Even if you qualify for SSDI, benefits will likely replace only a small fraction of your income. The average monthly disability benefit in 2017 was $1,172.

Learn more about Social Security Disability Insurance here.

Workers compensation insurance

Workers compensation is accident insurance paid by employers. If you are injured or sickened on the job, you may receive benefits to cover medical bills or rehabilitation costs. Workers compensation also covers partial lost wages if you miss work. Some policies also provide death benefits if you’re killed on the job.
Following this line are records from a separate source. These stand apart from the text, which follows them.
theorem PairingView.accumulator_ok (hg : v.gt.fld.wf = true) : v.gt.fld.elemOk (v.accumulator pairs) = true :=
  millerValue_ok hg

theorem PairingView.miller_eq (hg : v.gt.fld.wf = true) : v.miller pairs =
    if v.prg.neg then
      if v.accumulator pairs = v.gt.fld.zero then none else some (v.gt.fld.invOrFree (v.accumulator pairs))
    else some (v.accumulator pairs) := by
  have hzero := isZeroElem_iff (Fld.length_of_ok (v.accumulator_ok (pairs := pairs) hg))
  change (if v.prg.neg then
    if isZeroElem (v.accumulator pairs) then none else some (v.gt.fld.invOrFree (v.accumulator pairs))
    else some (v.accumulator pairs)) = _
  simp only [hzero]

theorem PairingView.miller_ok (hg : v.gt.fld.wf = true) {m : Elem} (hm : v.miller pairs = some m) :
    v.gt.fld.elemOk m = true := by
  have hok := v.accumulator_ok (pairs := pairs) hg
  rw [PairingView.miller_eq hg] at hm
  split_ifs at hm with hneg hzero
  · exact Option.some.inj hm ▸ invOrFree_ok hg hok hzero
  · exact Option.some.inj hm ▸ hok

theorem PairingView.miller_ne_none (hneg : v.prg.neg = false) : v.miller pairs ≠ none := by
  simp [PairingView.miller, millerLoop, hneg]

end

theorem State.Inv.pairing_omega {s : State} {v : PairingView} (h : s.Inv) (hv : s.pairingOf = some v) :
    v.gt.fld.elemOk v.prg.omega = true := by
  have hsound := h.prg
  obtain ⟨hprg, -, -, -⟩ := State.pairingOf_parts hv
  simp only [State.pairingSound, hprg, hv, Bool.and_eq_true] at hsound
  obtain ⟨⟨⟨⟨-, homega⟩, -⟩, -⟩, -⟩ := hsound
  exact homega

end Sys2Proof.Machine
end

section
/-! The commands of the Miller loop and the final exponentiation: MLOOP, DMLOOP, FEXP and RPAIR (47_pairing.md sections 3
and 4). -/

namespace Sys2Proof.Machine

variable {s : State} {v : PairingView}

theorem State.Inv.gt_sound (h : s.Inv) (hv : s.pairingOf = some v) : v.gt.Sound :=
  h.field_sound (State.pairingOf_parts hv).2.2.2

theorem State.Inv.gt_wf (h : s.Inv) (hv : s.pairingOf = some v) : v.gt.fld.wf = true := (h.gt_sound hv).wf

theorem needPairing_faults (hnone : s.pairingOf = none) {i : Instr} {k : PairingView → Attempt State}
    (hi : exec i s = conclude i s (s.needPairing >>= k)) : Faults i s .invalidParameter :=
  faults_of_body hi (by
    rw [State.needPairing, hnone]
    rfl)

/-- The value of the loop, and when it is refused (R326). -/
theorem State.Inv.miller_spec (h : s.Inv) (hv : s.pairingOf = some v) (pairs : List PairPre) : ∃ f,
    MillerAccumulates v.gt.fld v.g2.crv.twist v.prg.omega v.prg.loop pairs f ∧
    (v.prg.neg = false → v.miller pairs = some f) ∧
    (v.prg.neg = true → f = v.gt.fld.zero → v.miller pairs = none) ∧
    (v.prg.neg = true → f ≠ v.gt.fld.zero → ∃ m, v.miller pairs = some m ∧
      (v.gt.ctx.m.Prime ∨ v.gt.fld.HasInverse f → v.gt.fld.mul f m = v.gt.fld.one)) := by
  have hg := h.gt_wf hv
  have hok := v.accumulator_ok (pairs := pairs) hg
  refine ⟨v.accumulator pairs, millerAccumulates_millerValue hg (h.pairing_omega hv), ?_⟩
  rw [PairingView.miller_eq hg]
  refine ⟨fun hneg => by simp [hneg], fun hneg hzero => by simp [hneg, hzero], fun hneg hne => ?_⟩
  refine ⟨v.gt.fld.invOrFree (v.accumulator pairs), by simp [hneg, hne], fun hor => ?_⟩
  exact (invOrFree_of_hasInverse hg hok hne (hasInverse_of_prime_or (h.gt_sound hv) hok hne hor)).2

/-! ### MLOOP and DMLOOP (R329, R330) -/

theorem State.Inv.writesGt (h : s.Inv) (hv : s.pairingOf = some v) {i : Instr} {rd : RegIx} {a : Elem}
    (hexec : exec i s = conclude i s (.ok (s.setElem v.gt rd.toNat a))) (hfit : rd.toNat + 1 * v.gt.k ≤ 64)
    (ha : v.gt.fld.elemOk a = true) : ∃ t, exec i s = .next t ∧ ElemResult s t v.gt rd.toNat a :=
  ⟨_, exec_of_body hexec rfl,
    elemResult_setElem h (State.pairingOf_parts hv).2.2.2 (by rwa [Nat.one_mul] at hfit) ha⟩

/-- What MLOOP and DMLOOP do once their slots are found. -/
def State.millerTail (s : State) (v : PairingView) (rd : RegIx) (pairs : List PairPre) : Attempt State := do
  raiseIf (runsPast rd.toNat v.gt.k) .illegalCommand
  let f ← orRaise (v.miller pairs) .invalidPairingInput
  .ok (s.setElem v.gt rd.toNat f)

theorem State.Inv.millerTail_spec (h : s.Inv) (hv : s.pairingOf = some v) {i : Instr} {rd : RegIx} {pairs : List PairPre}
    (hexec : exec i s = conclude i s (s.millerTail v rd pairs)) :
    (¬ OperandsFit v.gt [(rd, 1)] → Faults i s .illegalCommand) ∧
    (OperandsFit v.gt [(rd, 1)] →
      (v.miller pairs = none → Faults i s .invalidPairingInput) ∧
      (∀ m, v.miller pairs = some m → ∃ t, exec i s = .next t ∧ ElemResult s t v.gt rd.toNat m) ∧
      (v.prg.neg = false → v.miller pairs ≠ none)) := by
  have hpast := pastOf_iff v.gt rd 1
  rw [Nat.one_mul] at hpast
  rw [State.millerTail] at hexec
  refine ⟨fun hfit => faults_of_body hexec ?_, fun hfit => ?_⟩
  · rw [Bool.eq_true_of_not_eq_false (mt hpast.mp hfit)]
    rfl
  rw [hpast.mpr hfit] at hexec
  refine ⟨fun hnone => faults_of_body hexec ?_, fun m hm => ?_, PairingView.miller_ne_none⟩
  · rw [hnone]
    rfl
  · rw [hm] at hexec
    exact h.writesGt hv hexec (operandsFit_cons.mp hfit).1 (PairingView.miller_ok (h.gt_wf hv) hm)

section
variable {rd : RegIx} {s1 s2 s3 s4 : SlotIx} {p q : PairPre}

theorem exec_mloop (hv : s.pairingOf = some v) (hp : s.pairOf s1 s2 = some p) :
    exec (.mloop rd s1 s2) s = conclude (.mloop rd s1 s2) s (s.millerTail v rd [p]) := by
  change conclude _ s (orRaise s.pairingOf .invalidParameter >>= fun v => orRaise (s.pairOf s1 s2) .invalidParameter >>=
    fun p => s.millerTail v rd [p]) = _
  rw [hv, hp]
  rfl

theorem exec_dmloop (hv : s.pairingOf = some v) (hp : s.pairOf s1 s2 = some p) (hq : s.pairOf s3 s4 = some q) :
    exec (.dmloop rd s1 s2 s3 s4) s = conclude (.dmloop rd s1 s2 s3 s4) s (s.millerTail v rd [p, q]) := by
  change conclude _ s (orRaise s.pairingOf .invalidParameter >>= fun v => orRaise (s.pairOf s1 s2) .invalidParameter >>=
    fun p => orRaise (s.pairOf s3 s4) .invalidParameter >>= fun q => s.millerTail v rd [p, q]) = _
  rw [hv, hp, hq]
  rfl

theorem mloop_faults (hv : s.pairingOf = some v) (hp : s.pairOf s1 s2 = none) :
    Faults (.mloop rd s1 s2) s .invalidParameter := by
  refine faults_of_body (show exec _ s = conclude _ s (orRaise s.pairingOf .invalidParameter >>= fun v =>
    orRaise (s.pairOf s1 s2) .invalidParameter >>= fun p => s.millerTail v rd [p]) from rfl) ?_
  rw [hv, hp]
  rfl

theorem dmloop_faults (hv : s.pairingOf = some v) (h : s.pairOf s1 s2 = none ∨ s.pairOf s3 s4 = none) :
    Faults (.dmloop rd s1 s2 s3 s4) s .invalidParameter := by
  refine faults_of_body (show exec _ s = conclude _ s (orRaise s.pairingOf .invalidParameter >>= fun v =>
    orRaise (s.pairOf s1 s2) .invalidParameter >>= fun p => orRaise (s.pairOf s3 s4) .invalidParameter >>=
    fun q => s.millerTail v rd [p, q]) from rfl) ?_
  rw [hv]
  rcases hp : s.pairOf s1 s2 with _ | p
  · rfl
  · rw [h.resolve_left (by simp [hp])]
    rfl

end

/-! ### FEXP and RPAIR (R332, R333) -/

section
variable {rd rs1 rs2 : RegIx}

theorem exec_fexp (hv : s.pairingOf = some v) (hfit : OperandsFit v.gt [(rd, 1), (rs1, 1)])
    (htag : OperandsTagged s v.gt [(rs1, 1)]) : exec (.fexp rd rs1) s =
      conclude (.fexp rd rs1) s (.ok (s.setElem v.gt rd.toNat (v.gt.fld.pow (s.elemAt v.gt rs1.toNat) v.prg.e))) := by
  rw [exec_of_checks (i := .fexp rd rs1) (s := s) (past := fun v => runsPast rd.toNat v.gt.k || runsPast rs1.toNat v.gt.k)
    (k := fun v => s.needElem v.gt rs1.toNat >>= fun f => .ok (s.setElem v.gt rd.toNat (v.gt.fld.pow f v.prg.e)))
    rfl hv ((past2_iff v.gt rd rs1).mpr hfit), State.needElem_ok (tagged_one_iff.mp htag)]
  rfl

theorem fexp_checks : FieldChecks s (.fexp rd rs1) (s.pairingOf.map (·.gt)) [(rd, 1), (rs1, 1)] [(rs1, 1)] := by
  refine fieldChecks_of_body rfl (fun v => past2_iff v.gt rd rs1) fun v hv => ?_
  rw [State.needElem_error (mt tagged_one_iff.mpr hv)]
  rfl

/-- The operands of RPAIR lie in the register file. -/
def RpairFits (v : PairingView) (rd rs1 rs2 : RegIx) : Prop :=
  OperandsFit v.gt [(rd, 1)] ∧ OperandsFit v.g1.fv [(rs1, 3)] ∧ OperandsFit v.g2.fv [(rs2, 3)]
Workers compensation insurance only applies if you are injured or sickened while performing the duties of your job. According to Bureau of Labor Statistics, only 1 percent of American workers missed work due to an occupational injury or illness. Therefore you can’t rely on it solely for disability protection. If you can’t work because of a non-job related accident or illness, you will not qualify for workers compensation.

As you consider your options, ask yourself what you would do if you couldn’t work for an extended period. Could you live on government benefits? Does your group plan provide enough coverage to maintain your current lifestyle? And are you certain that you won’t be one of the 25 percent of workers who endure a temporary or permanent disability at some point in your working life?